**WHAT IS NEEDED**
From the line containing "n = false)) ∧" onward, retype each line of the entries below exactly, last line included.
▶
open Switch in
/-- Clause by clause, something meets the hypotheses of Obligations.PolicerRules. -/
theorem test_witness_PolicerRules_2 :
(∃ (s : State) (n j : Region) (k : FKey) (x : MeterSlot) (rest : List MeterSlot) (pol len pre : Nat), s.running = true ∧ s.regionOn n = true ∧
      s.regionRuns j = true ∧ s.mapsCanon = true ∧ (s.rx n).slots = { key := k, done := true, req := some (j.val, pol, len, pre) } :: x :: rest ∧
      x.done = false) ∧
(∃ (s : State) (n : Region) (r : MeterReq) (rest : List MeterReq), s.running = true ∧ s.regionOn n = true ∧ s.mapsCanon = true ∧ (s.rx n).reqs = r
      :: rest ∧ r.pol < 65536 ∧ s.metersPast r.key.stroke true = true ∧ s.rb (TM_POL.EN n r.pol) = false ∧ (∀ x ∈ (s.rx n).pushes, strokeLe x.stroke
      r.key.stroke = false)) ∧
(∃ (s : State) (n : Region) (r : MeterReq) (rest : List MeterReq) (prof : Profile), s.running = true ∧ s.regionOn n = true ∧ s.mapsCanon = true ∧
      (s.rx n).reqs = r :: rest ∧ r.pol < 65536 ∧ (∀ x ∈ (s.rx n).pushes, strokeLe x.stroke r.key.stroke = false) ∧ s.metersPast r.key.stroke true =
      true ∧ s.rb (TM_POL.EN n r.pol) = true ∧ s.profile n (s.rf (TM_POL.PROFILE n r.pol)) = prof) ∧
(∃ (s : State) (n : Region) (r : MeterReq) (rest : List MeterReq), s.regsCanon = true ∧ s.running = true ∧ s.regionOn n = true ∧ s.mapsCanon = true
      ∧ (s.rx n).reqs = r :: rest ∧ (∀ x ∈ (s.rx n).pushes, strokeLe x.stroke r.key.stroke = false) ∧ s.metersPast r.key.stroke true = true) ∧
(∃ (s : State) (n : Region) (r : MeterReq) (rest : List MeterReq) (chk : ReadCheck), s.running = true ∧ s.regionOn n = true ∧ (s.rx n).reqs = r ::
      rest ∧ s.metersPast r.key.stroke true = true) ∧
(∃ (s : State) (n : Region) (r : MeterReq) (rest : List MeterReq) (chk : ReadCheck), s.running = true ∧ s.regionOn n = true ∧ (s.rx n).reqs = r ::
      rest ∧ s.metersPast r.key.stroke true = false) ∧
(∃ (s : State) (n : Region) (v : Word), s.regsCanon = true ∧ s.hostOpen = true ∧ leadOk s.strokeNow (s.rf (TM_POL_SCHED_STROKE.STROKE n)) = true ∧
      64 ≤ (s.rx n).pushes.length) ∧
(∃ (s : State) (n : Region) (x : PolPush) (rest : List PolPush), s.regsCanon = true ∧ s.running = true ∧ s.mapsCanon = true ∧ (s.rx n).pushes = x ::
      rest ∧ (s.rx n).reqs = [] ∧ s.inSpan x.stroke = false ∧ s.metersPast x.stroke false = true ∧ strokeLe x.stroke s.strokeNow = true ∧ x.en < 2 ∧
      x.prof < 1024 ∧ x.pol < 65536) :=
⟨⟨ms, 3, 5, ⟨4, 1, 0⟩, { key := ⟨5, 1, 0⟩ }, [], 17, 100, 1, by decide +kernel⟩,
⟨ma [⟨6, 17, 1, 3⟩], 3, ⟨2, ⟨4, 1, 0⟩, 17, 100, 1⟩, [⟨2, ⟨4, 2, 0⟩, 17, 100, 1⟩], by decide +kernel⟩,
⟨ma2, 3, ⟨2, ⟨4, 1, 0⟩, 17, 100, 1⟩, [⟨2, ⟨4, 2, 0⟩, 17, 100, 1⟩], ma2.profile 3 0, by decide +kernel⟩,
⟨ma [], 3, ⟨2, ⟨4, 1, 0⟩, 17, 100, 1⟩, [⟨2, ⟨4, 2, 0⟩, 17, 100, 1⟩], by decide +kernel⟩,
⟨ma2, 3, ⟨2, ⟨4, 1, 0⟩, 17, 100, 1⟩, [⟨2, ⟨4, 2, 0⟩, 17, 100, 1⟩], .good, by decide +kernel⟩,
⟨ma2.setRx 0 { ma2.rx 0 with meterWm := 0 }, 3, ⟨2, ⟨4, 1, 0⟩, 17, 100, 1⟩, [⟨2, ⟨4, 2, 0⟩, 17, 100, 1⟩], .good, by decide +kernel⟩,
⟨(run.setRx 3 { run.rx 3 with pushes := List.replicate 64 ⟨6,17,1,3⟩ }).wf (TM_POL_SCHED_STROKE.STROKE 3) 100, 3, 0, by decide +kernel⟩,
⟨pa, 3, ⟨6, 17, 1, 3⟩, [], by decide +kernel⟩⟩

open Traffic in
/-- Clause by clause, something meets the hypotheses of Obligations.SelectionShapersAndGates. -/
theorem test_witness_SelectionShapersAndGates :
(∃ (s : State) (n l c st : Nat), s.choose n l = some (c, st)) ∧
(∃ (s : State) (n l q : Nat) (rest : List Nat), (s.rx n).promoted = q :: rest ∧ q / 16 = l ∧ s.classElig n l (q % 16) = true) ∧
(∃ (s : State) (n : Region) (l : Fin 66) (c q : Nat) (cyc : BitVec 11) (e : EgEnt), s.running = true ∧ s.regionOn n = true ∧ s.canon = true ∧ c < 16
      ∧ q = l * 16 + c ∧ (s.egq n q).ents = [e] ∧ (∀ k < 16, k ≠ c → (s.egq n (l * 16 + k)).ents = []) ∧ s.gated n l = false ∧ s.rf (TM_CLASS.RATE n
      q) = 0 ∧ s.rf (TM_GROUP.RATE n l (s.classGroup n q)) = 0 ∧ s.rf (TM_PORT.RATE n l) = 0 ∧ (s.egq n q).gateWait = none ∧ s.portServes n l = true
      ∧ s.paused n l c = false ∧ s.macReady n l = true ∧ (s.bufx n e.frame.buf).corrupt = false ∧ e.frame.buf < 2 ^ 18 ∧ 64 ≤ l.val) ∧
(∃ (s : State) (n : Region) (l : Fin 66) (c q : Nat) (cyc : BitVec 11) (e : EgEnt), s.running = true ∧ s.regionOn n = true ∧ s.canon = true ∧ c < 16
      ∧ q = l * 16 + c ∧ (s.egq n q).ents = [e] ∧ (∀ k < 16, k ≠ c → (s.egq n (l * 16 + k)).ents = []) ∧ s.gated n l = false ∧ s.rf (TM_CLASS.RATE n
      q) = 0 ∧ s.rf (TM_GROUP.RATE n l (s.classGroup n q)) = 0 ∧ s.rf (TM_PORT.RATE n l) = 0 ∧ (s.egq n q).gateWait = none ∧ s.portServes n l = true
      ∧ s.paused n l c = false ∧ s.macReady n l = true ∧ (s.bufx n e.frame.buf).corrupt = false ∧ e.frame.buf < 2 ^ 18 ∧ l.val < 64 ∧ s.lockstep =
      false ∧ s.tooOld n l e.frame = false ∧ ptpAt e.frame.data = none ∧ e.frame.bad = false ∧ e.frame.tx = none) ∧
(∃ (s : State) (n : Region) (l : Fin 66) (cyc : BitVec 11), s.running = true ∧ s.regionOn n = true ∧ s.gated n l = false ∧ s.macReady n l = false) ∧
(∃ (s : State) (n : Region) (l : Fin 66) (cyc : BitVec 11) (flt : SelectFault), (s.running = false ∨ s.regionOn n = false)) ∧
(∃ (s : State) (n : Region) (at_ : Nat), s.running = true ∧ s.regionOn n = true ∧ s.mapsCanon = true ∧ earliest (s.wheelSlots n) = some at_ ∧ at_ ≤
      s.orderNs) ∧
(∃ (s : State) (n : Region) (at_ : Nat), s.running = true ∧ s.regionOn n = true ∧ s.mapsCanon = true ∧ earliest (s.wheelSlots n) = some at_ ∧
      s.orderNs < at_) :=
⟨⟨base 44 3, 4, 44, 3, 3, by decide +kernel⟩,
⟨pm, 4, 44, 44*16+3, [], by decide +kernel⟩,
⟨base 65 3, 4, 65, 3, 65*16+3, 9, ⟨fr 3, 100⟩, by decide +kernel⟩,
⟨base 44 3, 4, 44, 3, 44*16+3, 9, ⟨fr 3, 100⟩, by decide +kernel⟩,
⟨(base 44 3).wf PAIR_STATUS.GATE 0, 4, 44, 9, by decide +kernel⟩,
⟨cfgS, 4, 44, 9, .mac, by decide +kernel⟩,
⟨tm w0 70, 4, 64, by decide +kernel⟩,
⟨tm w0 60, 4, 64, by decide +kernel⟩⟩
◀
**RESULT FOR THIS TASK**
(∃ (s : State) (n : Region) (l : Fin 66) (cyc : BitVec 11) (flt : SelectFault), (s.running = false ∨ s.regionOn n = false)) ∧
(∃ (s : State) (n : Region) (at_ : Nat), s.running = true ∧ s.regionOn n = true ∧ s.mapsCanon = true ∧ earliest (s.wheelSlots n) = some at_ ∧ at_ ≤
      s.orderNs) ∧
(∃ (s : State) (n : Region) (at_ : Nat), s.running = true ∧ s.regionOn n = true ∧ s.mapsCanon = true ∧ earliest (s.wheelSlots n) = some at_ ∧
      s.orderNs < at_) :=
⟨⟨base 44 3, 4, 44, 3, 3, by decide +kernel⟩,
⟨pm, 4, 44, 44*16+3, [], by decide +kernel⟩,
⟨base 65 3, 4, 65, 3, 65*16+3, 9, ⟨fr 3, 100⟩, by decide +kernel⟩,
⟨base 44 3, 4, 44, 3, 44*16+3, 9, ⟨fr 3, 100⟩, by decide +kernel⟩,
⟨(base 44 3).wf PAIR_STATUS.GATE 0, 4, 44, 9, by decide +kernel⟩,
⟨cfgS, 4, 44, 9, .mac, by decide +kernel⟩,
⟨tm w0 70, 4, 64, by decide +kernel⟩,
⟨tm w0 60, 4, 64, by decide +kernel⟩⟩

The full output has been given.